The Court of Appeal held that a banker’s contractual duty of confidentiality in Singapore is governed exclusively by section 47 and the general common law exceptions do not apply.

As the four common law exceptions expounded in Tournier v. National Provincial and Union Bank of England [1924] 1 KB 461 have already been embraced within the framework of section 47, there was no room for the implied common law duty of confidentiality to operate.

As stated in Poh Chu Chai, Banking Law, this approach taken by the Court of Appeal appears unsatisfactory.

First, the approach seems to suggest that section 47 is supposed to legislate on a banker’s contractual duty of confidentiality.

However this ignores the fundamental distinction between a bank’s contractual duty of confidentiality and its statutory obligation of secrecy under section 47.

This is especially since Parliament has recognised that section 47 is only the basic standard of confidentiality that banks have to adhere to.

Banks can set higher standards of confidentiality by reaching their own contractual arrangements if they so wish pursuant to section 47(8) of the Act.

Second, it would seem drastic to treat section 47 as the sole provision governing a bank’s contractual duty of confidentiality.

After all, section 47 does not provide a bank’s customer with contractual or civil remedy against the bank for breach of the provision.

Thus applying the Court of Appeal’s approach might unwittingly result in a much lower standard of confidentiality as compared to the common law position.

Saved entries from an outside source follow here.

/-- Settles O22: the staff grant at the end of its pricing, and the REPEAT of either sighting. -/
theorem grantsWithoutWrite : Obligations.GrantsWithoutWrite := by
  intro s sd x r product hx hr hp ha hheld bare granted
  refine ⟨?screening, ?pricing, ?reentry⟩
  case screening =>
    intro hk hs hw hmark
    obtain ⟨m, hm⟩ := Option.isSome_iff_exists.mp hmark
    refine ⟨_, exec_screening sd s, ?_⟩
    rw [State.screenEvent_first hs hx hw, State.screen1_staff hx hp hk hr hm, State.enterPricing_eq hx]
    exact ⟨(congrArg Context.state (PerSide.get_set_self _ _ _) :), rfl, rfl, rfl⟩
  case pricing =>
    intro p hk hcur hside harea
    subst hside
    obtain ⟨area, harea⟩ := Option.isSome_iff_exists.mp harea
    have hq : s.pricingRequest p.side x = some
        { card := x.card, record := r, area := area, kind := product.1, profile := product.2, side := p.side
          station := s.port.station, instant := x.instant, tariff := x.tariff } := by
      simp [State.pricingRequest, hr, harea, hp]
    obtain ⟨g, hgrant, hfilled⟩ := State.grantStaff_eq (s := s.priced) hx
    have hended := State.endedTo_takeWaiting (State.finishTx_endedTo_self (s := { s.priced with gate := g }) (sd := p.side)
      { outcome := .accepted, grant := (s.priced.gate.reservations.get p.side).grant } hx ha)
    have hgranted : s.Granted _ p.side x .staff := State.granted_of_endedTo hended rfl rfl hheld hfilled
    refine ⟨_, exec_pricingComplete s, ?_⟩
    rw [State.pricingEnds_eq hcur hx hq, price_staff _ _ hk]
    rw [show s.priced.actOnPrice p.side x .staff = s.priced.grantStaff p.side from rfl, hgrant]
    obtain ⟨-, -, -, -, -, -, -, -, hscreen, -⟩ := hended
    exact ⟨hgranted, hscreen⟩
  case reentry =>
    intro m y hk hs hw hm hswap hnotHeld hnotListed hblocked hre hy hconflict
    have hverdict (hsighting : (y.counter = r.counter ∧ y.purse = r.purse) ∨ y.counter + 1 = r.counter) :
        s.verdictOn sd x r m = passbackVerdict (some y) r.counter := by
      rw [State.verdictOn, hblocked, screenCard_passed hnotHeld hnotListed (hy ▸ counterRules_repeat hconflict hsighting), hre, hy]
      rfl
    refine ⟨fun hc hpurse hpassage => ?_, fun hc halt => ?_⟩
    · exact State.screening_repeated (expired := false) hs hx hw hp hk hr hm hswap ha hheld hy
        ((hverdict (.inl ⟨hc, hpurse⟩)).trans (if_pos ⟨hc, hpassage⟩))
    · have hne : ¬(y.counter = r.counter ∧ y.passage = .notTaken) := by omega
      exact State.screening_repeated (expired := true) hs hx hw hp hk hr hm hswap ha hheld hy
        ((hverdict (.inr hc)).trans ((if_neg hne).trans (if_pos ⟨hc, halt⟩)))

end Sys2Proof.Machine
end

section
/-! The resolution of an in-doubt entry (R38 to R42). -/

namespace Sys2Proof.Machine

/-! The entries of a card in the table (R38, R39). -/

section Entries

variable {s : State} {card : CardId} {f : InDoubt → InDoubt}

/-- A card's entries removed are those removed after a change of them. -/
theorem filter_card_map (l : List InDoubt) (hf : ∀ d, (f d).card = d.card) :
    (l.map fun d => if d.card = card then f d else d).filter (·.card ≠ card) = l.filter (·.card ≠ card) := by
  induction l with
  | nil => rfl
  | cons d l ih =>
    rw [List.map_cons, List.filter_cons, List.filter_cons, ih]
    by_cases hd : d.card = card
    · simp [hd, hf]
    · simp [hd]

theorem State.entryOf_mapEntry {e : InDoubt} (he : s.entryOf card = some e) (hf : ∀ d, (f d).card = d.card) :
    (s.mapEntry card f).entryOf card = some (f e) := by
  have hcard := (State.entryOf_mem he).2
  have hp : ((fun d : InDoubt => decide (d.card = card)) ∘ fun d => if d.card = card then f d else d) =
      fun d => decide (d.card = card) := by
    funext d
    by_cases hd : d.card = card <;> simp [hd, hf]
  rw [State.entryOf] at he
  rw [State.entryOf, State.mapEntry, List.find?_map, hp, he]
  simp [hcard]

theorem State.mapEntry_mapEntry (f' : InDoubt → InDoubt) (hf : ∀ d, (f d).card = d.card) :
    (s.mapEntry card f).mapEntry card f' = s.mapEntry card fun d => f' (f d) := by
  have hmap : ((fun d : InDoubt => if d.card = card then f' d else d) ∘ fun d => if d.card = card then f d else d) =
      fun d => if d.card = card then f' (f d) else d := by
    funext d
    by_cases hd : d.card = card <;> simp [hd, hf]
  simp only [State.mapEntry, List.map_map, hmap]

end Entries

/-! The judgment (R40 to R42). -/

section Judgment

variable {e : InDoubt} {n : SlotNo} {r : CardRecord} {target : Option CardRecord}

theorem judgeEntry_written (hn : n = e.target) (hr : r = e.record) (hc : r.counter = e.oldCounter + 1) :
    judgeEntry e n r target = .written := by
  rw [judgeEntry, if_pos hn, if_pos ⟨hc, hr⟩]

theorem judgeEntry_rewrite (hn : n ≠ e.target) (hc : r.counter = e.oldCounter) (ht : target ≠ some e.record) :
    judgeEntry e n r target = .rewrite := by
  rw [judgeEntry, if_neg hn, if_pos ⟨hc, ht⟩]

theorem judgeEntry_superseded
    (h : (n = e.target ∧ ¬(r = e.record ∧ r.counter = e.oldCounter + 1)) ∨
      (n ≠ e.target ∧ (r.counter ≠ e.oldCounter ∨ target = some e.record))) : judgeEntry e n r target = .superseded := by
  rcases h with ⟨hn, hne⟩ | ⟨hn, hne⟩
  · rw [judgeEntry, if_pos hn, if_neg fun h => hne h.symm]
  · have hnot : ¬(r.counter = e.oldCounter ∧ target ≠ some e.record) := by
      rintro ⟨hc, ht⟩
      exact hne.elim (· hc) ht
    rw [judgeEntry, if_neg hn, if_neg hnot]

end Judgment

section Resolution

variable {s : State} {sd : Side} {x : Transaction} {e : InDoubt} {n : SlotNo} {r : CardRecord}

/-- The own journal reservation of a tap given up (R39). -/
def State.given (s : State) : State :=
  { s with journal := { s.journal with reserved := s.journal.reserved - 1 } }

/-- The transaction whose card is judged, with its entry attached (R39). -/
def Transaction.judged (x : Transaction) : Transaction :=
  { x with attached := some x.card, journalHeld := false }
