-- ==== Sys2Proof/Word.lean ====
section
/-! DEFINITION. The two widths of the core (R5): an 8-bit cell or accumulator, and a 4-bit address, operand,
opcode or program counter. -/

namespace Sys2Proof

/-- A memory cell's contents, the accumulator's, or an instruction byte (R5). Bit 7 is the most significant (R7). -/
abbrev Byte := BitVec 8

/-- An address, an operand, an opcode number or a program counter value (R5). -/
abbrev Nibble := BitVec 4

end Sys2Proof
end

The Third Schedule allows a bank to disclose customer information in many situations without obtaining the customer’s consent, whereas the common law does not.

For example, under the Third Schedule, a bank may provide information on a customer’s credit-worthiness to a third party without the customer’s consent in connection with a bona fide commercial transaction.

However in Turner v. Royal Bank of Scotland Plc. [1992] 2 All E.R. (Comm.) 664 the English Court of Appeal held that such disclosure to other banks constituted a breach of the bank’s contractual duty of confidentiality.

Conclusion

While the new legislation helps improve the balance between operational requirements of banks and customer confidentiality, concerns such as the interaction between the bank’s contractual and statutory duties, and the lack of a remedy for customers still exist.

Further, with the much wider set of circumstances under which banks can disclose customer information, bank customers may be surprised to find that their confidential information could be disclosed without their consent.

For the best interest of their customers, it is pertinent for banks to seek the customer’s express written consent for disclosure in specific circumstances and continue to remain cautious when disclosing customer information.